It's hardly a surprise when a company that provides guest survey solutions for hotels says that guest surveys are the best way for hotels to protect their reputations.
That said, hospitality feedback firm Market Metrix uses some interesting statistics to bolster its criticism of online reputation management.
Market Metrix's white paper, "For Hospitality, Social Media Is Too Little Too Late," hauls out a truckload of statistics to support its claim that guest surveys and similar on-site feedback tools are a more effective investment for hotels than social media reputation management services.
Its numbers might give some hotel owners a zoomed out, powers-of-ten jolt to the system. In a nutshell, its message to hotel owners is: If you do guest surveys effectively, your TripAdvisor reviews will improve as a side effect. Or, in the company's own words:

"When it comes to your reputation, social media can’t create it, it can only perpetuate it. Trying to mend your reputation after someone has posted a negative review is missing the point.... By the time a negative review is posted you’re doing damage control, not reputation management."
Social media hotel reviews are distorted
Market Metrix has determined that ”reputation, recommendations and online reviews” are now driving more bookings than even location or price.
But these user reviews are often deeply flawed. Exhibit A: Reviews from TripAdvisor are skewed toward the negative, with nearly 300% more one- and two-star ratings than guest survey research done by hotels internally using Market Metrix tools. Five-star ratings were under-represented by a third.
Here's one reason to explain the discrepancy between TripAdvisor reviews and hotels' own guest surveys:

"Surveys can guide the respondent to consider the entire experience, not just the one thing that stood out.... When it comes to social media sites instead, Market Metrix Hospitality Index data [representing 134,261 respondents] says that guests who have a problem write a review about it 22% of the time. Guests without a problem write reviews just 9% of the time."
Another way in which Market Metrix claims that user-generated review sites distort the truth is through demographic bias.
Social media platforms tend to overrepresent young people, who disproportionately use them, and therefore tend to underrepresent the biggest spenders on travel, who are usually the over-50 crowd.
In short, hoteliers shouldn't make product or service decisions based on social media feedback alone.
How to use guest surveys to pre-empt social media problems
Market Metrix encourages hotel owners to invite every guest to complete a survey and be ready to respond immediately to any important complaints, such as about a rude clerk or a long wait to check in.
Says the company:

Most surveys can be completed online. But the important thing is that everyone can be accommodated – send a simple text survey to their phone, hand them an iPad with an open link, you can even give them a paper comment card if you have to....

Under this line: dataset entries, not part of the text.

theorem groupsWf_supply {s : State} (hs : Groups.wf s.groups = true) (key wid : Nat) (w : List RegWrite) (fl : List (Nat × Nat)) :
    Groups.wf (supply s key wid w fl).groups = true :=
  groupsWf_modGroup hs key fun _ h => h

@[simp] theorem illegal_groups (c : Ctx) (s : State) : (illegal c s).state.groups = s.groups := rfl

@[simp] theorem noEffect_groups (c : Ctx) : (noEffect c).state.groups = c.s.groups := rfl

/-! ### Machine/Fetch -/

theorem groupsWf_deliver {s : State} (hs : Groups.wf s.groups = true) (key frag : Nat) (t : Trap) (saved : DWord) :
    Groups.wf (deliver s key frag t saved).groups = true := by
  unfold deliver
  grind only [groupsWf_takeTrap]

theorem groupsWf_parkFetch {s : State} (hs : Groups.wf s.groups = true) (key frag : Nat) (f : Fragment) (cause line : Nat) :
    Groups.wf (parkFetch s key frag f cause line).groups = true := by
  unfold parkFetch
  split
  · exact hs
  · split
    · exact hs
    · extract_lets rep r p
      split
      · exact groupsWf_terminate hs ..
      · exact groupsWf_modGroup hs key fun _ h => h

theorem groupsWf_fetchFault {s : State} (hs : Groups.wf s.groups = true) (key frag : Nat) (f : Fragment) (ctx line : Nat) (t : Tr) :
    Groups.wf (fetchFault s key frag f ctx line t).groups = true := by
  unfold fetchFault
  grind only [groupsWf_deliver, groupsWf_parkFetch, groupsWf_terminate]

theorem groupsWf_deliverNev {s : State} (hs : Groups.wf s.groups = true) (key frag : Nat) (tm : Team) (g : Group) (t : DWord × Nat) :
    Groups.wf (deliverNev s key frag tm g t).groups = true := by
  unfold deliverNev
  split
  · exact hs
  · refine groupsWf_takeTrap ?_ ..
    exact groupsWf_modGroup hs key fun _ h => h

theorem groupsWf_deliverLate {s : State} (hs : Groups.wf s.groups = true) (key frag : Nat) (tm : Team) (g : Group) (pc : DWord)
    (x : LateTrap) : Groups.wf (deliverLate s key frag tm g pc x).groups = true := by
  unfold deliverLate
  split
  · exact hs
  · refine groupsWf_takeTrap ?_ ..
    exact groupsWf_modGroup hs key fun _ h => h

theorem groupsWf_fetchFrag {s : State} (hs : Groups.wf s.groups = true) (key frag : Nat) :
    Groups.wf (fetchFrag s key frag).state.groups = true := by
  unfold fetchFrag
  split
  · exact hs
  · split
    · split
      · exact hs
      · split
        · exact groupsWf_deliverLate hs ..
        · split
          · exact groupsWf_deliverNev hs ..
          · split
            · exact groupsWf_deliver hs ..
            · split
              · exact hs
              · split
                · next hf => exact groupsWf_terminate (groupsWf_of_fetchLine hf hs) ..
                · next hf => exact groupsWf_fetchFault (groupsWf_of_fetchLine hf hs) ..
                · next s' hf =>
                  have hs' : Groups.wf s'.groups = true := groupsWf_of_fetchLine hf hs
                  split
                  · exact groupsWf_deliver hs' ..
                  · split
                    · exact groupsWf_deliver hs' ..
                    · split
                      · exact groupsWf_deliver hs' ..
                      · exact hs'
    · exact hs

theorem groupsWf_fetchParked {s : State} (hs : Groups.wf s.groups = true) (key pid : Nat) :
    Groups.wf (fetchParked s key pid).state.groups = true := by
  unfold fetchParked
  grind only [Ready.state, groupsWf_deferTrap]

@[simp] theorem modSeq_groups (s : State) (team : Nat) (f : Seq → Seq) : (modSeq s team f).groups = s.groups := rfl

theorem groupsWf_stopSeq {s : State} (hs : Groups.wf s.groups = true) (team code cause access addr detail : Nat) :
    Groups.wf (stopSeq s team code cause access addr detail).groups = true := by
  unfold stopSeq
  grind only [groupsWf_terminate, raise_groups, modSeq_groups]

theorem groupsWf_streamFault {s : State} (hs : Groups.wf s.groups = true) (team ctx line : Nat) (t : Tr) :
    Groups.wf (streamFault s team ctx line t).groups = true := by
  unfold streamFault
  grind only [groupsWf_stopSeq, groupsWf_terminate]

theorem groupsWf_fetchStream {s : State} (hs : Groups.wf s.groups = true) (team : Nat) :
    Groups.wf (fetchStream s team).state.groups = true := by
  unfold fetchStream
  repeat' split
  all_goals grind only [Ready.state, → groupsWf_of_fetchLine, groupsWf_stopSeq, groupsWf_streamFault, modSeq_groups]

/-! ### Machine/Flags -/

theorem groupsWf_orGstat {s : State} (hs : Groups.wf s.groups = true) (key bits : Nat) : Groups.wf (orGstat s key bits).groups = true :=
  groupsWf_modGroup hs key fun _ h => h

theorem groupsWf_orLanes {s : State} (hs : Groups.wf s.groups = true) (key : Nat) (lanes : List Nat) (bits : Nat) :
    Groups.wf (orLanes s key lanes bits).groups = true :=
  groupsWf_modGroup hs key fun _ h => wf_groupFoldl (fun _ _ h => wf_orLstat h _) lanes h

@[simp] theorem doneN_groups (c : Ctx) (d : BitVec 9) (n : Nat) (f : Nat → Nat) : (doneN c d n f).state.groups = c.s.groups := rfl

end Sys2Proof.Machine.Ops
end

section
/-! The register files of every group stay in canonical form (continued). Copies, pending stores, translations, the hub's operations, bank
modes and the control region. -/

namespace Sys2Proof.Machine.Ops

open Sys2Proof.Bits Sys2Proof.Num

/-! ### Machine/Memory -/

@[simp] theorem putCopy_groups (s : State) (c : LineCopy) : (putCopy s c).groups = s.groups := rfl

@[simp] theorem dropClean_groups (s : State) (holder line : Nat) : (dropClean s holder line).groups = s.groups := rfl

theorem groupsWf_lostLane {s : State} (hs : Groups.wf s.groups = true) (l : StcmLane) : Groups.wf (lostLane s l).groups = true := by
  unfold lostLane
  split <;> simp [groupsWf_terminate, hs]

theorem groupsWf_formVersion {s : State} (hs : Groups.wf s.groups = true) (l : StcmLane) : Groups.wf (formVersion s l).groups = true := by
  unfold formVersion
  grind only [backInvalidateSpan_groups, groupsWf_lostLane]

theorem groupsWf_formWaiting {s : State} (hs : Groups.wf s.groups = true) : Groups.wf (formWaiting s).groups = true :=
  groupsWf_foldl hs fun _ _ h => groupsWf_formVersion h ..

@[simp] theorem updateCopies_groups (s : State) (core id pa : Nat) (bs : List Byte) (mark : Bool) :
    (updateCopies s core id pa bs mark).groups = s.groups := rfl

@[simp] theorem noteRead_groups (s : State) (core pa : Nat) (bs : List Byte) : (noteRead s core pa bs).groups = s.groups := rfl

Unresolved problems have a dramatic impact on guest loyalty, driving it down by more than half on average. That means more than half those customers don’t come back. What’s worse, guests who experience a problem are nearly three times more likely to write a review about it online.
It's only one side of the discussion, presented by a single, self-interested company. But it raises some interesting points. Over-reliance on any one tool, such as online reputation management, seems intuitively risky.